>>>>>

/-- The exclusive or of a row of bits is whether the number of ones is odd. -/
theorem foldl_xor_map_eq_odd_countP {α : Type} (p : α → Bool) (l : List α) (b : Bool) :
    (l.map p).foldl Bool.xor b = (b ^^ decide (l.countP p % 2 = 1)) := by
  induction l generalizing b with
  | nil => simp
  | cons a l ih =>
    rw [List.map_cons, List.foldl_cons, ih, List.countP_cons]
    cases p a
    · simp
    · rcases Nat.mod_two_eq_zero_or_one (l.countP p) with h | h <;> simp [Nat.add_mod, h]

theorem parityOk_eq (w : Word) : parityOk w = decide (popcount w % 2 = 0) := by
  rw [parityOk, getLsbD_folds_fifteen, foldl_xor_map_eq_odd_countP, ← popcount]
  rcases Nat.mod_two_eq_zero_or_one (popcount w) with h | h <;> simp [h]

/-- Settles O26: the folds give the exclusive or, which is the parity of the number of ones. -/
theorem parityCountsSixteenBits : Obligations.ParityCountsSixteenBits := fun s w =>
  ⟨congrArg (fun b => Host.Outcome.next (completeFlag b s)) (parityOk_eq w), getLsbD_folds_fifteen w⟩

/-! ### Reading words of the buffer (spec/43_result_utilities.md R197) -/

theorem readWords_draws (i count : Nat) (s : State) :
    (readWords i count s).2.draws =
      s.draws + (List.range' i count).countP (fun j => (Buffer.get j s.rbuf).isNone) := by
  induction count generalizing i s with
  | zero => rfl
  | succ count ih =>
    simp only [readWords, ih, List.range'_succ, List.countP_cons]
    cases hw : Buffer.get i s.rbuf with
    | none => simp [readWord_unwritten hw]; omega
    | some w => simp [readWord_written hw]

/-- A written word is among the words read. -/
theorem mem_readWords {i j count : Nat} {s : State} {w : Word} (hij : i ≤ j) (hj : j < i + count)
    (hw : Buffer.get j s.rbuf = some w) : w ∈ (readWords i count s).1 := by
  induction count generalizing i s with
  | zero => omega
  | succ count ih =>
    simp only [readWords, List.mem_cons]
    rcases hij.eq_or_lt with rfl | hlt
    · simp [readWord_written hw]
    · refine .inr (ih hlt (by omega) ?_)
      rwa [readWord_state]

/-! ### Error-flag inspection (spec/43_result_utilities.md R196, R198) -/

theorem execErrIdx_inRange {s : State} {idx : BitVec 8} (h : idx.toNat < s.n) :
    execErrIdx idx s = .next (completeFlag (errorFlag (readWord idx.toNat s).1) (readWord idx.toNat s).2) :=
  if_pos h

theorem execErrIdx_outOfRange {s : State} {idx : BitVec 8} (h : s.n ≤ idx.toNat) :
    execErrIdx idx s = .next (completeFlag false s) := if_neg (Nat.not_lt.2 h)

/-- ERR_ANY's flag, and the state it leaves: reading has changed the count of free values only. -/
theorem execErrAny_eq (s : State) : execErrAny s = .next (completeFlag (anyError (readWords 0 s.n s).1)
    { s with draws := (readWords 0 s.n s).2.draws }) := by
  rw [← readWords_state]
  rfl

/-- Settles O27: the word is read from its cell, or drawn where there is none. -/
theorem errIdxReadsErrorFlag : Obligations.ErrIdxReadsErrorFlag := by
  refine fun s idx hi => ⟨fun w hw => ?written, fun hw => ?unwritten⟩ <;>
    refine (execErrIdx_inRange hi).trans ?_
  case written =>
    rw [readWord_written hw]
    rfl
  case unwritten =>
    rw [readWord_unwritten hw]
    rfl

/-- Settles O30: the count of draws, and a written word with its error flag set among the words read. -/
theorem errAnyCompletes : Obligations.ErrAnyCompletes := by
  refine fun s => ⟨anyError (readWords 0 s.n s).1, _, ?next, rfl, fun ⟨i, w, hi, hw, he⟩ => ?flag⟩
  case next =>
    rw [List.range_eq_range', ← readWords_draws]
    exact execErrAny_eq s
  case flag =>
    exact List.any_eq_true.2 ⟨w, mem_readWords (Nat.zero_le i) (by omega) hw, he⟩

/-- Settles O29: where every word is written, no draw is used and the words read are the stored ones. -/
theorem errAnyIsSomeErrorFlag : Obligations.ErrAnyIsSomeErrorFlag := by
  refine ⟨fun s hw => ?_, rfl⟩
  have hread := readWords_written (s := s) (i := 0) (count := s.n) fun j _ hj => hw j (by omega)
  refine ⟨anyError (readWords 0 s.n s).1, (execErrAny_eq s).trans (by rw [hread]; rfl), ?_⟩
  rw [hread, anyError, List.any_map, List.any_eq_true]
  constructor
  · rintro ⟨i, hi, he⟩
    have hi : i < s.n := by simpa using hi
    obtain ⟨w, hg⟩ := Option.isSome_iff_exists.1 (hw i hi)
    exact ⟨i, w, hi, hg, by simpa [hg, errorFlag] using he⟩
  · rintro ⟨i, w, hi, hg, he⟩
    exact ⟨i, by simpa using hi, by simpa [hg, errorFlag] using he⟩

<<<<<

_Your task:_ Only the lines above that hold "hread" are wanted. Show every one of them.

_Worked solution:_
  have hread := readWords_written (s := s) (i := 0) (count := s.n) fun j _ hj => hw j (by omega)
  refine ⟨anyError (readWords 0 s.n s).1, (execErrAny_eq s).trans (by rw [hread]; rfl), ?_⟩
  rw [hread, anyError, List.any_map, List.any_eq_true]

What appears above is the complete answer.